Chromium für 64-Bit-Linux-Systeme offiziell angekündigt

Wie der Chrome-Manager Dean McNamee auf der Liste des Chromium-Projektes schreibt, arbeitet Google an einer Version des Browsers, die 64-Bit-Linux-Systeme unterstützt.

Selten hat die Freigabe eines Browsers so viele Wellen geschlagen wie die Ankündigung von Google, einen eigenen Browser zu entwickeln. Dementsprechend groß war auch das Interesse der Allgemeinheit an dem Projekt, als es veröffentlicht wurde, und dementsprechend auch groß der Frust, als anfänglich nur Windows unterstützt wurde. Nun könnte bei den Google-Entwicklern erstmals Linux noch vor Windows den Vorzug erhalten.

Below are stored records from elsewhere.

/-- PACKET_TAKE (R84, R87, R88, R93, R94): one packet of a queue is taken, journalled and checked. -/
def execPacketTake (lq : Fin 64) (s : State) : Out :=
  let q := lq.val
  if !s.mayTake q then .next s
  else if s.slotBusy then .next { s with journal := { s.journal with full := true } }
  else match s.nextRing q with
    | none => .next s
    | some i =>
      let r := s.ring i
      match r.fetched.find? r.head with
      | none => .next s
      | some p =>
        let n := s.journal.taken
        let c := Cmd.fresh q i r.part p s.gtc (s.journalEntry n)
        let code := p.reject r.seq
        let s := s.updRing i fun r => { r with head := (r.head + 1) % 2 ^ 32, fetched := r.fetched.del r.head
                                               seq := if code = 0 then (r.seq + 1) % 2 ^ 32 else r.seq }
        let s := s.updQueue q fun x => { x with visited := s.afterVisit q i }
        let s := { s with journal := { s.journal with taken := n + 1, full := false } }
        if code ≠ 0 then .next (((s.journalWrite c 0 (entryBytes c .rejected code s.gtc) true).notify c).rejectQueue q i code)
        else
          let id := s.fresh
          let s := s.bump
          let s := s.journalWrite c 0 (entryBytes c .accepted 0 s.gtc) true
          let s := s.updQueue q fun x => { x with chain := x.chain ++ [id] }
          if p.opcode = 1 then
            let (g, s) := s.addGrid r.part q (s.lqueue q).prio p (some id)
            .next { s with cmds := s.cmds.put id { c with grid := some g } }
          else .next { s with cmds := s.cmds.put id c }

/-! ### Dispatch (R89) -/

/-- The arm of `Instr` that gives a dispatched command its effect (R86, R92). -/
def commandStep (op cmd : Nat) : Instr :=
  match op with
  | 0x00 => .nop cmd
  | 0x01 => .launch cmd
  | 0x02 => .graph cmd
  | 0x03 => .wait cmd
  | 0x04 => .write cmd
  | 0x05 => .schedLoad cmd
  | 0x06 => .schedActivate cmd
  | 0x07 => .preempt cmd
  | 0x10 => .cond cmd
  | 0x11 => .loop cmd
  | _ => .endNode cmd

/-- A command may dispatch on this tick, after the command before it (R89). -/
def State.released (s : State) (c : Cmd) (prev : Option Nat) : Bool :=
  match prev.bind s.cmds.find? with
  | none => true
  | some p => match p.d with
    | none => false
    | some d => decide (d < s.gtc) && (c.pkt.overlap || (match p.fin with
        | some f => decide (f ≤ s.gtc)
        | none => false))

/-- A partition's regions are being zeroed (R114, R117): for its SEAL or its release, or, when it is sealed or about to be, for vendor debug. -/
def State.beingZeroed (s : State) (p : Nat) : Bool :=
  (s.sec.zeroing.any fun (z : ZeroFor × Nat × Nat) => decide (z.2.1 = p ∧ z.1 ≠ .vendor)) ||
  ((s.tenant p).sealed && s.sec.zeroing.any fun (z : ZeroFor × Nat × Nat) => decide (z.1 = .vendor))

/-- The next command of a queue dispatches on this tick (R85, R89, R109). DEDUCED (log entry 50): no context of a partition begins while its regions
are being zeroed, so that none outlives the keys (R114, R117). -/
def State.mayDispatch (s : State) (q : Nat) : Option Nat :=
  let x := s.lqueue q
  if !s.live || !x.enable || s.fw.held || s.pkg.stopped then none
  else match x.chain with
    | [] => none
    | id :: _ => match s.cmds.find? id with
      | none => none
      | some c => if s.released c x.cur && !s.beingZeroed c.part then some id else none

/-- A command that is dispatched: its tick, its journal write and its effect to come (R89, R93). -/
def State.dispatchCmd (s : State) (id : Nat) (c : Cmd) : State :=
  let s := s.updCommand id fun c => { c with d := some s.gtc, status := .dispatched }
  let s := if c.node.isSome then s
    else s.journalWrite c 16 (leBytes 8 s.gtc ++ statusBytes .dispatched 0 s.gtc) false
  { s with pending := commandStep c.pkt.opcode id :: s.pending }

/-- MERGE_CFG_WRITE (R85): clearing ENABLE aborts the taken packets that are not yet dispatched. -/
def execMergeCfgWrite (lq : Fin 64) (val : BitVec 32) (s : State) : Out :=
  s.onLive fun s =>
  let q := lq.val
  let v := val.toNat
  let en := v.testBit 31
  let s := if (s.lqueue q).enable && !en then
      let s := (s.lqueue q).chain.foldl (fun s id =>
        let s := match (s.cmds.find? id).bind (·.grid) with
          | some g => s.dropGrid g .aborted
          | none => s
        (s.endCmd id .aborted 0)) s
      let ids := (s.lqueue q).chain
      let s := { s with cmds := s.cmds.filter fun e => !ids.contains e.1 }
      s.updQueue q fun x => { x with chain := [] }
    else s
  .next (s.updQueue q fun x => { x with enable := en, prio := field v 28 3, watchdog := field v 0 24 })

/-- CLEAR (R85): the queue resumes. -/
def execClear (lq : Fin 64) (s : State) : Out :=
  s.onLive fun s => .next (s.updQueue lq.val fun x => { x with halted := false, err := 0, errRing := 0 })

/-- JOURNAL_CFG_WRITE (R93). An entry keeps its place, and a slot the status that it holds, when ENABLE goes from 0 to 1 (R94). -/
def execJournalCfgWrite (val : BitVec 32) (s : State) : Out :=
  s.onLive fun s =>
  let v := val.toNat
  let lg := field v 0 5
  let en := v.testBit 31 && decide (10 ≤ lg ∧ lg ≤ 20)
  let j := s.journal
  if en && !j.enable then .next { s with journal := { j with enable := true, log2 := lg, taken := 0, heads := [], full := false } }
  else .next { s with journal := { j with enable := en, log2 := lg } }

/-! ### Commands (R86) -/

/-- The physical address of `n` bytes of a partition that lie in one page, aligned as asked (R86, R91). -/
def State.hostAddr (s : State) (part va n : Nat) (write : Bool) : Option Nat :=
  if va % n ≠ 0 then none
  else match s.translate part va with
    | some (pa, wr) => if write && !wr then none else some pa
    | none => none

/-- What a command reads at its ADDR may be an uncorrectable beat (R36): of its word and of the walk to it. -/
def State.sawHost (s : State) (c : Cmd) (n : Nat) : State := s.sawVas c.part ((List.range n).map (field (c.pkt.word 1) 0 52 + ·))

Demnach wird die 64-Bit-Variante von Chromium, der quelloffenen Basis von Chrome, zuerst nur für Linux und Mac OS X freigegeben werden. Das Unternehmen arbeitete bereits seit geraumer Zeit daran und präsentierte am Wochenende offiziell die ersten Resultate dieser Arbeit. Auf der Mailingliste des Projektes schreibt Chrome-Manager Dean McNamee: »Das v8-Team hat in diesem Quartal hervorragende Arbeit an der 64-Bit-Portierung geleistet. Nach diversen Änderungen an Chromium lässt sich Chromium für Linux seit ein paar Wochen unter 64 Bit kompilieren«.

Offizielle Pakete von Chromium für 64-Bit-Systeme gibt es noch nicht. Die Entwickler stellten allerdings vor ein paar Tagen eine Anleitung ins Netz, wie eine native 64-Bit-Version unter Linux erstellt werden kann. Ferner stellt das launchpad.net-Repositorium bereits für 64-Bit-Systeme angepasste Versionen von Chromium zum Download bereit.

Zwar gibt es die meisten größeren Betriebssysteme auch in 64-Bit-Varianten, doch vor allem Hersteller von großen Applikationen scheuen immer noch den Aufwand, eine native Version ihrer Anwendungen zu veröffentlichen. So bietet beispielsweise das Mozilla-Projekt bereits seit geraumer Zeit eine 64-Bit-Version des Firefox-Browsers in Form von »nightly builds« zum Download an, eine offizielle Freigabe erhielt die Applikation allerdings immer noch nicht. Die Entwickler erklären des Fehlen durch die Tatsache, dass die Mehrzahl der bekannten Plugins nur für x86-Systeme verfügbar sei. Darüber hinaus funktionieren die für i686 optimierten Varianten in jeder x86-64 Linux-Distribution, weshalb keine Ressourcen in die Portierung und Optimierung gesteckt wurden und eine native 64-Bit-Version langsamer als ihr x86-Pendant läuft.